▶ **SUPPLIED DATA**:
theorem mirrorPump_touch {s} : Touch [.lnd, .out] s (mirrorPump s) := by
  unfold mirrorPump
  repeat first
    | with_reducible apply Touch.refl
    | with_reducible assumption
    | with_reducible apply State.each_touch
    | (with_reducible apply Touch.via mirPart_touch; · decide)
    | with_reducible apply Touch.ite
    | intro _ _ _
    | intro _
    | extract_lets
    | split
    | (dsimp +zetaDelta only; split)

theorem takeDemands_touch {d s} : Touch [.regs, .hst, .trj, .saf, .lnd] s (takeDemands d s) := by
  unfold takeDemands
  repeat first
    | with_reducible apply Touch.refl
    | with_reducible assumption
    | (with_reducible apply Touch.via State.setCauses_touch; · decide)
    | (with_reducible apply Touch.via enterGs_touch; · decide)
    | with_reducible apply State.each_touch
    | (with_reducible apply Touch.via State.withLnd_touch; · decide)
    | with_reducible apply Touch.ite
    | intro _ _ _
    | intro _
    | extract_lets
    | split
    | (dsimp +zetaDelta only; split)

theorem mirInstall_touch {m s} : Touch [.regs, .hst, .cen, .trj, .sep, .saf, .adc, .twl, .lnd, .out] s (mirInstall m s) := by
  unfold mirInstall
  split
  · exact .ite (fun _ => .via takeSlice_touch (by decide) (.via State.setBr_touch (by decide) .refl)) fun _ => .refl
  · exact .via svcResponse_touch (by decide) .refl
  · exact .ite (fun _ => .refl) fun _ => .via putLatch_touch (by decide) .refl
  · exact .ite (fun _ => .refl) fun _ => .adc (by decide) .refl
  · exact .ite (fun _ => .refl) fun _ => .via State.withSep_touch (by decide) .refl
  · exact .via takeDemands_touch (by decide) .refl
  · exact .refl

theorem mirRaise_touch {s} : Touch [.regs, .sch] s (mirRaise s) := by
  unfold mirRaise
  repeat first
    | with_reducible apply Touch.refl
    | with_reducible assumption
    | (with_reducible apply Touch.via raiseNow_touch; · decide)
    | with_reducible apply Touch.ite
    | intro _ _ _
    | intro _
    | extract_lets
    | split
    | (dsimp +zetaDelta only; split)

theorem mirComplete_touch {s} : Touch [.regs, .hst, .sch, .cen, .trj, .sep, .saf, .adc, .twl, .lnd, .out] s (mirComplete s) := by
  unfold mirComplete
  repeat first
    | with_reducible apply Touch.refl
    | with_reducible assumption
    | (with_reducible apply Touch.via State.withLnd_touch; · decide)
    | (with_reducible apply Touch.via twlReplies_touch; · decide)
    | (with_reducible apply Touch.via mirRaise_touch; · decide)
    | (with_reducible apply Touch.via State.setF_touch; · decide)
    | (with_reducible apply Touch.via mirInstall_touch; · decide)
    | with_reducible apply State.each_touch
    | with_reducible apply Touch.ite
    | intro _ _ _
    | intro _
    | extract_lets
    | split
    | (dsimp +zetaDelta only; split)

theorem mirDeadline_touch {s} : Touch [.regs, .hst, .sch, .cen, .trj, .saf, .twl, .lnd, .out] s (mirDeadline s) := by
  unfold mirDeadline
  repeat first
    | with_reducible apply Touch.refl
    | with_reducible assumption
    | (with_reducible apply Touch.via State.withLnd_touch; · decide)
    | (with_reducible apply Touch.via twlReplies_touch; · decide)
    | (with_reducible apply Touch.via State.post_touch; · decide)
    | (with_reducible apply Touch.via mirRaise_touch; · decide)
    | (with_reducible apply Touch.via State.note_touch; · decide)
    | (with_reducible apply Touch.via State.setF_touch; · decide)
    | (with_reducible apply Touch.via State.flag_touch; · decide)
    | (with_reducible apply Touch.via State.incF_touch; · decide)
    | (with_reducible apply Touch.via copyTake_touch; · decide)
    | with_reducible apply State.each_touch
    | with_reducible apply Touch.ite
    | intro _ _ _
    | intro _
    | extract_lets
    | split
    | (dsimp +zetaDelta only; split)

theorem relaySent_touch {b type s} : Touch [.twl] s (relaySent b type s) := by
  unfold relaySent
  repeat first
    | with_reducible apply Touch.refl
    | with_reducible assumption
    | (with_reducible apply Touch.via State.setBr_touch; · decide)
    | with_reducible apply Touch.ite
    | intro _ _ _
    | intro _
    | extract_lets
    | split
    | (dsimp +zetaDelta only; split)

theorem streamTake_touch {p s} : Touch [.twl, .lnd, .out] s (streamTake p s) := by
  unfold streamTake
  repeat first
    | with_reducible apply Touch.refl
    | with_reducible assumption
    | (with_reducible apply Touch.via State.emit_touch; · decide)
    | (with_reducible apply Touch.via State.withLnd_touch; · decide)
    | (with_reducible apply Touch.via relaySent_touch; · decide)
    | with_reducible apply Touch.ite
    | intro _ _ _
    | intro _
    | extract_lets
    | split
    | (dsimp +zetaDelta only; split)

theorem streamSend_touch {b type s} : Touch [.lnd, .out] s (streamSend b type s) := by
  unfold streamSend
  repeat first
    | with_reducible apply Touch.refl
    | with_reducible assumption
    | (with_reducible apply Touch.via lndSend_touch; · decide)
    | with_reducible apply Touch.ite
    | intro _ _ _
    | intro _
    | extract_lets
    | split
    | (dsimp +zetaDelta only; split)

theorem pairSend_touch {b type s} : Touch [.regs, .hst, .twl, .lnd, .out] s (pairSend b type s) := by
  unfold pairSend
  repeat first
    | with_reducible apply Touch.refl
    | with_reducible assumption
    | (with_reducible apply Touch.via streamSend_touch; · decide)
    | (with_reducible apply Touch.via twlSend_touch; · decide)
    | with_reducible apply Touch.ite
    | intro _ _ _
    | intro _
    | extract_lets
    | split
    | (dsimp +zetaDelta only; split)

theorem streamTimeout_touch {b type s} : Touch [.regs, .hst, .twl, .lnd, .out] s (streamTimeout b type s) := by
  unfold streamTimeout
  repeat first
    | with_reducible apply Touch.refl
    | with_reducible assumption
    | (with_reducible apply Touch.via State.withLnd_touch; · decide)
    | (with_reducible apply Touch.via twlSend_touch; · decide)
    | with_reducible apply Touch.ite
    | intro _ _ _
    | intro _
    | extract_lets
    | split
    | (dsimp +zetaDelta only; split)

theorem commanderSeen_touch {b bytes s} : Touch [.lnd] s (commanderSeen b bytes s) := by
  unfold commanderSeen
  repeat first
    | with_reducible apply Touch.refl
    | with_reducible assumption
    | (with_reducible apply Touch.via State.withLnd_touch; · decide)
    | with_reducible apply Touch.ite
    | intro _ _ _
    | intro _
    | extract_lets
    | split
    | (dsimp +zetaDelta only; split)

theorem svcTell_touch {b port bytes was s} : Touch [.lnd, .out] s (svcTell b port bytes was s) := by
  unfold svcTell
  repeat first
    | with_reducible apply Touch.refl
    | with_reducible assumption
    | (with_reducible apply Touch.via lndSend_touch; · decide)
    | with_reducible apply Touch.ite
    | intro _ _ _
    | intro _
    | extract_lets
    | split
    | (dsimp +zetaDelta only; split)

theorem branchTell_touch {b before s} : Touch [.lnd, .out] s (branchTell b before s) := by
  unfold branchTell
  repeat first
    | with_reducible apply Touch.refl
    | with_reducible assumption
    | (with_reducible apply Touch.via roleSend_touch; · decide)
    | with_reducible apply Touch.ite
    | intro _ _ _
    | intro _
    | extract_lets
    | split
    | (dsimp +zetaDelta only; split)

theorem pairCopy_touch {b port raw all s} : Touch [.regs, .hst, .sch, .cen, .trj, .twl, .lnd, .out] s (pairCopy b port raw all s) := by
  unfold pairCopy
  repeat first
    | with_reducible apply Touch.refl
    | with_reducible assumption
    | (with_reducible apply Touch.via copyReceive_touch; · decide)
    | (with_reducible apply Touch.via svcTell_touch; · decide)
    | (with_reducible apply Touch.via outOfWindow_touch; · decide)
    | (with_reducible apply Touch.via State.withLnd_touch; · decide)
    | (with_reducible apply Touch.via portSeen_touch; · decide)
    | (with_reducible apply Touch.via lndSend_touch; · decide)
    | (with_reducible apply Touch.via commanderSeen_touch; · decide)
    | with_reducible apply Touch.ite
    | intro _ _ _
    | intro _
    | extract_lets
    | split
    | (dsimp +zetaDelta only; split)

theorem echoTake_touch {p s} : Touch [.regs, .hst, .sch, .cen, .trj, .twl, .lnd, .out] s (echoTake p s) := by
  unfold echoTake
  repeat first
    | with_reducible apply Touch.refl
    | with_reducible assumption
    | (with_reducible apply Touch.via copyTake_touch; · decide)
    | (with_reducible apply Touch.via outOfWindow_touch; · decide)
    | (with_reducible apply Touch.via syncTake_touch; · decide)
    | (with_reducible apply Touch.via portSeen_touch; · decide)
    | with_reducible apply Touch.ite
    | intro _ _ _
    | intro _
    | extract_lets
    | split
    | (dsimp +zetaDelta only; split)

theorem digestCompare_touch {k s} : Touch [.regs, .hst, .lnd, .out] s (digestCompare k s) := by
  unfold digestCompare
  repeat first
    | with_reducible apply Touch.refl
    | with_reducible assumption
    | (with_reducible apply Touch.via enterCopy_touch; · decide)
    | (with_reducible apply Touch.via State.flag_touch; · decide)
    | (with_reducible apply Touch.via State.incF_touch; · decide)
    | (with_reducible apply Touch.via State.post_touch; · decide)
    | (with_reducible apply Touch.via State.withLnd_touch; · decide)
    | (with_reducible apply Touch.via shadowCheck_touch; · decide)
    | with_reducible apply Touch.ite
    | intro _ _ _
    | intro _
    | extract_lets
    | split
    | (dsimp +zetaDelta only; split)

theorem digestSend_touch {s} : Touch [.regs, .hst, .lnd, .out] s (digestSend s) := by
  unfold digestSend
  repeat first
    | with_reducible apply Touch.refl
    | with_reducible assumption
    | (with_reducible apply Touch.via lndSend_touch; · decide)
    | (with_reducible apply Touch.via digestCompare_touch; · decide)
    | (with_reducible apply Touch.via State.withLnd_touch; · decide)
    | with_reducible apply Touch.ite
    | intro _ _ _
    | intro _
    | extract_lets
    | split
    | (dsimp +zetaDelta only; split)

theorem digestTimeout_touch {s} : Touch [.regs] s (digestTimeout s) := by
  unfold digestTimeout
  repeat first
    | with_reducible apply Touch.refl
    | with_reducible assumption
    | (with_reducible apply Touch.via State.flag_touch; · decide)
    | with_reducible apply Touch.ite
    | intro _ _ _
    | intro _
    | extract_lets
    | split
    | (dsimp +zetaDelta only; split)

theorem pairT0_touch {s} : Touch [.lnd, .out] s (pairT0 s) := by
  unfold pairT0
  repeat first
    | with_reducible apply Touch.refl
    | with_reducible assumption
    | (with_reducible apply Touch.via lndSend_touch; · decide)
    | (with_reducible apply Touch.via State.withLnd_touch; · decide)
    | with_reducible apply Touch.ite
    | intro _ _ _
    | intro _
    | extract_lets
    | split
    | (dsimp +zetaDelta only; split)

theorem hbTake_touch {b s} : Touch [.regs, .hst, .lnd, .out] s (hbTake b s) := by
  unfold hbTake
  repeat first
    | with_reducible apply Touch.refl
    | with_reducible assumption
    | (with_reducible apply Touch.via enterPst_touch; · decide)
    | (with_reducible apply Touch.via enterCopy_touch; · decide)
    | (with_reducible apply Touch.via State.withLnd_touch; · decide)
    | (with_reducible apply Touch.via State.setF_touch; · decide)
    | with_reducible apply Touch.ite
    | intro _ _ _
    | intro _
    | extract_lets
    | split
    | (dsimp +zetaDelta only; split)

theorem hbDeadline_touch {s} : Touch [.regs, .hst, .twl, .lnd, .out] s (hbDeadline s) := by
  unfold hbDeadline
  repeat first
    | with_reducible apply Touch.refl
    | with_reducible assumption
    | (with_reducible apply Touch.via State.flag_touch; · decide)
    | (with_reducible apply Touch.via State.withTwl_touch; · decide)
    | (with_reducible apply Touch.via enterCopy_touch; · decide)
    | (with_reducible apply Touch.via State.setF_touch; · decide)
    | (with_reducible apply Touch.via State.withLnd_touch; · decide)
    | with_reducible apply Touch.ite
    | intro _ _ _
    | intro _
    | extract_lets
    | split
    | (dsimp +zetaDelta only; split)

theorem pairTr_touch {s} : Touch [.lnd] s (pairTr s) := by
  unfold pairTr
  repeat first
    | with_reducible apply Touch.refl
    | with_reducible assumption
    | (with_reducible apply Touch.via State.withLnd_touch; · decide)
    | with_reducible apply Touch.ite
    | intro _ _ _
    | intro _
    | extract_lets
    | split
    | (dsimp +zetaDelta only; split)

theorem gatesShut_touch {s} : Touch [.twl] s (gatesShut s) := by
  unfold gatesShut
  repeat first
    | with_reducible apply Touch.refl
    | with_reducible assumption
    | (with_reducible apply Touch.via State.withTwl_touch; · decide)
    | with_reducible apply Touch.ite
    | intro _ _ _
    | intro _
    | extract_lets
    | split
    | (dsimp +zetaDelta only; split)

theorem takeRole_touch {role s} : Touch [.regs, .lnd] s (takeRole role s) := by
  unfold takeRole
  repeat first
    | with_reducible apply Touch.refl
    | with_reducible assumption
    | (with_reducible apply Touch.via State.setF_touch; · decide)
    | (with_reducible apply Touch.via State.withLnd_touch; · decide)
    | with_reducible apply Touch.ite
    | intro _ _ _
    | intro _
    | extract_lets
    | split
    | (dsimp +zetaDelta only; split)

theorem pairPlanTake_touch {s} : Touch [.regs, .hst, .trj, .saf, .twl, .lnd] s (pairPlanTake s) := by
  unfold pairPlanTake
  repeat first
    | with_reducible apply Touch.refl
    | with_reducible assumption
    | (with_reducible apply Touch.via requestStop_touch; · decide)
    | (with_reducible apply Touch.via takeRole_touch; · decide)
    | (with_reducible apply Touch.via gatesShut_touch; · decide)
    | (with_reducible apply Touch.via State.flag_touch; · decide)
    | (with_reducible apply Touch.via State.setF_touch; · decide)
    | (with_reducible apply Touch.via State.post_touch; · decide)
    | (with_reducible apply Touch.via enterPst_touch; · decide)
    | (with_reducible apply Touch.via State.withLnd_touch; · decide)
    | with_reducible apply Touch.ite
    | intro _ _ _
    | intro _
    | extract_lets
    | split
    | (dsimp +zetaDelta only; split)

theorem pairTc_touch {s} : Touch [.regs, .hst, .trj, .saf, .twl, .lnd, .out] s (pairTc s) := by
  unfold pairTc
  repeat first
    | with_reducible apply Touch.refl
    | with_reducible assumption
    | (with_reducible apply Touch.via pairPlanTake_touch; · decide)
    | (with_reducible apply Touch.via digestSend_touch; · decide)
    | (with_reducible apply Touch.via copySend_touch; · decide)
    | with_reducible apply Touch.ite
    | intro _ _ _
    | intro _
    | extract_lets
    | split
    | (dsimp +zetaDelta only; split)
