-- ==== Sys2Proof/Laws/TouchDigest.lean ====
section
/-! SUPPORT. The footprint of each operation of Machine/Digest.lean: the parts of the state it may change. -/

namespace Sys2Proof.Machine

theorem digestTake_touch {s} : Touch [.regs] s (digestTake s) := by
  unfold digestTake
  repeat first
    | with_reducible apply Touch.refl
    | with_reducible assumption
    | (with_reducible apply Touch.via State.setF_touch; · decide)
    | with_reducible apply Touch.ite
    | intro _ _ _
    | intro _
    | extract_lets
    | split
    | (dsimp +zetaDelta only; split)

theorem thermFollow_touch {old s} : Touch [.regs, .hst, .trj, .saf, .links, .dmk, .lnd, .out] s (thermFollow old s) := by
  unfold thermFollow
  repeat first
    | with_reducible apply Touch.refl
    | with_reducible assumption
    | (with_reducible apply Touch.via releaseStop_touch; · decide)
    | (with_reducible apply Touch.via requestStop_touch; · decide)
    | (with_reducible apply Touch.via State.note_touch; · decide)
    | (with_reducible apply Touch.via egressNext_touch; · decide)
    | with_reducible apply State.each_touch
    | (with_reducible apply Touch.via State.setF_touch; · decide)
    | with_reducible apply Touch.ite
    | intro _ _ _
    | intro _
    | extract_lets
    | split
    | (dsimp +zetaDelta only; split)

theorem thermalSample_touch {readings s} : Touch [.regs, .hst, .trj, .saf, .links, .dmk, .lnd, .therm, .out] s (thermalSample readings s) := by
  unfold thermalSample
  repeat first
    | with_reducible apply Touch.refl
    | with_reducible assumption
    | (with_reducible apply Touch.via thermFollow_touch; · decide)
    | with_reducible apply Touch.ite
    | (with_reducible apply Touch.therm; · decide)
    | intro _ _ _
    | intro _
    | extract_lets
    | split
    | (dsimp +zetaDelta only; split)

end Sys2Proof.Machine
end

▶ **TASK REQUIREMENTS**:
Search the entries for the word "exact" and copy every line that holds it.

▶ **ANSWER BOX**:
  · exact .ite (fun _ => .via takeSlice_touch (by decide) (.via State.setBr_touch (by decide) .refl)) fun _ => .refl
  · exact .via svcResponse_touch (by decide) .refl
  · exact .ite (fun _ => .refl) fun _ => .via putLatch_touch (by decide) .refl
  · exact .ite (fun _ => .refl) fun _ => .adc (by decide) .refl
  · exact .ite (fun _ => .refl) fun _ => .via State.withSep_touch (by decide) .refl
  · exact .via takeDemands_touch (by decide) .refl
  · exact .refl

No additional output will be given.